THE TASK:
Read the records beneath this task and copy every line that contains the string "false".

[SUPPLIED DATA Boundary: Start]

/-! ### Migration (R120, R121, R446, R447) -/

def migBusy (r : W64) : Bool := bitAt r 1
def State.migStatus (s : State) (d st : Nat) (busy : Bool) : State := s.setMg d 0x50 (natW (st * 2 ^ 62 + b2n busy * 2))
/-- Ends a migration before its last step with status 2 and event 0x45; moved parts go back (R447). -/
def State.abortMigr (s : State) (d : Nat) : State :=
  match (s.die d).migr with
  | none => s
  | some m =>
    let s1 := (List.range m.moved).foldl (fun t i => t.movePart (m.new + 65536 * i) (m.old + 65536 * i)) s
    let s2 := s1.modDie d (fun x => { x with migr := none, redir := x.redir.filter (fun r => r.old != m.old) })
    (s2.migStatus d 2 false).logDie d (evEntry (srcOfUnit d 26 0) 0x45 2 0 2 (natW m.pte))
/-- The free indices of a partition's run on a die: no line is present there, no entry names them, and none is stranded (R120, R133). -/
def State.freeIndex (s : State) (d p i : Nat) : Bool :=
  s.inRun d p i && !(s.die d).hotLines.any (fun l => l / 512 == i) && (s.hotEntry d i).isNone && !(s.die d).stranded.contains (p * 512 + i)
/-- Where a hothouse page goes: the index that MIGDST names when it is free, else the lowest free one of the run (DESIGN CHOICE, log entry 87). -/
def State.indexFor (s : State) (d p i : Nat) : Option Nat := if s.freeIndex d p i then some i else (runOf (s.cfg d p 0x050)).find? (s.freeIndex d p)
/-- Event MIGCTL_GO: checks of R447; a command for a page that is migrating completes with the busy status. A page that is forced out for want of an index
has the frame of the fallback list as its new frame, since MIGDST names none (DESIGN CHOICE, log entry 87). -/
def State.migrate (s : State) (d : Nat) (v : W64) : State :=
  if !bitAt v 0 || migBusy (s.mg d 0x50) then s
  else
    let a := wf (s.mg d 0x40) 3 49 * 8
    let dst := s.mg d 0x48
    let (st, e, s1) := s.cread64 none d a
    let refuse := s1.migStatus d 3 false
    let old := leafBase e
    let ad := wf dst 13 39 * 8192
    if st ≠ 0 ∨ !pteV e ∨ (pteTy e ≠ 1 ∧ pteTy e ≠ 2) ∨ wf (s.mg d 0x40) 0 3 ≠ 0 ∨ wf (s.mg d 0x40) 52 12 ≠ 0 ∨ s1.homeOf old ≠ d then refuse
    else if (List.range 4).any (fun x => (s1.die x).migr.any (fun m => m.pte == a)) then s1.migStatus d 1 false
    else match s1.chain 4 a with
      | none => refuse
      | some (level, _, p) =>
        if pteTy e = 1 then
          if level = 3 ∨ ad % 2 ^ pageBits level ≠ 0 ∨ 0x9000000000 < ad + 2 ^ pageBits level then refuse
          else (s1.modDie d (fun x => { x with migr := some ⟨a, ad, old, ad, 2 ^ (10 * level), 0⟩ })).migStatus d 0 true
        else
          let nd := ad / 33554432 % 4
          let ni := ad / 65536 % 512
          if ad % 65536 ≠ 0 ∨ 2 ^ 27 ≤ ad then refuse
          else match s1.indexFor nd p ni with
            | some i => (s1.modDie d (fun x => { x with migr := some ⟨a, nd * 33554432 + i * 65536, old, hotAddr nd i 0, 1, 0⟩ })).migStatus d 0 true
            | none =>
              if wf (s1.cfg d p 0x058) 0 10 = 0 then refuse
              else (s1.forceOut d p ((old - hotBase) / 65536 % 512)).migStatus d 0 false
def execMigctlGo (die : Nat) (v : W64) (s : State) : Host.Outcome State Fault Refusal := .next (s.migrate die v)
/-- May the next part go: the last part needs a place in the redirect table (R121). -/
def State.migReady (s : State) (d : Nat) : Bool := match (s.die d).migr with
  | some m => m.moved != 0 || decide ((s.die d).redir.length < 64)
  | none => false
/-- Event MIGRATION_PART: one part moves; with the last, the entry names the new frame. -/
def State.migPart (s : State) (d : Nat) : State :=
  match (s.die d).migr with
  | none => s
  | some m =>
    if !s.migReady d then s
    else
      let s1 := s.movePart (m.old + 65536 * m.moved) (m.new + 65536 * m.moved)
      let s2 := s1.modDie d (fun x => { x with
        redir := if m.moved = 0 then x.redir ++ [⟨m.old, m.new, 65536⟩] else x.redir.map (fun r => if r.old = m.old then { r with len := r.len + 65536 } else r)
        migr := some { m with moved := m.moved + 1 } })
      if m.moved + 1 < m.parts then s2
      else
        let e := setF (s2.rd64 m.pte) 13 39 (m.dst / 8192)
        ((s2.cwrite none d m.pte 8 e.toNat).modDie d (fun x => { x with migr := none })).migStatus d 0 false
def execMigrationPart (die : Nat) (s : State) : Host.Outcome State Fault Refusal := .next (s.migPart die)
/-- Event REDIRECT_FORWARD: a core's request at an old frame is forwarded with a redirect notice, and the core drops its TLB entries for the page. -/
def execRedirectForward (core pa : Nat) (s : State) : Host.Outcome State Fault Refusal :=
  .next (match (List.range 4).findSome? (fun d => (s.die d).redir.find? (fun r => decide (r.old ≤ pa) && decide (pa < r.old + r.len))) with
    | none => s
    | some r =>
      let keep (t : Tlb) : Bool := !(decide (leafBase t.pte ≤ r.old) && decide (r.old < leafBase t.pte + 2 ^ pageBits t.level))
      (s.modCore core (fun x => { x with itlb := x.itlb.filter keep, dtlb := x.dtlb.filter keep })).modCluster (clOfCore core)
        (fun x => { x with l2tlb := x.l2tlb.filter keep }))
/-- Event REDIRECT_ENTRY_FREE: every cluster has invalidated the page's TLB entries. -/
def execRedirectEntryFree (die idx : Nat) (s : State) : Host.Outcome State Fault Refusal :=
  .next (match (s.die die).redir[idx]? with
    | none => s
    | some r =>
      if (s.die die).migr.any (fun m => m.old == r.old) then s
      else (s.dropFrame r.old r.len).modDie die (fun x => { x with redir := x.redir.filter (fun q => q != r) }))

[SUPPLIED DATA Boundary: End]

TASK OUTPUT:
    (s2.migStatus d 2 false).logDie d (evEntry (srcOfUnit d 26 0) 0x45 2 0 2 (natW m.pte))
    let refuse := s1.migStatus d 3 false
    else if (List.range 4).any (fun x => (s1.die x).migr.any (fun m => m.pte == a)) then s1.migStatus d 1 false
              else (s1.forceOut d p ((old - hotBase) / 65536 % 512)).migStatus d 0 false
  | none => false
        ((s2.cwrite none d m.pte 8 e.toNat).modDie d (fun x => { x with migr := none })).migStatus d 0 false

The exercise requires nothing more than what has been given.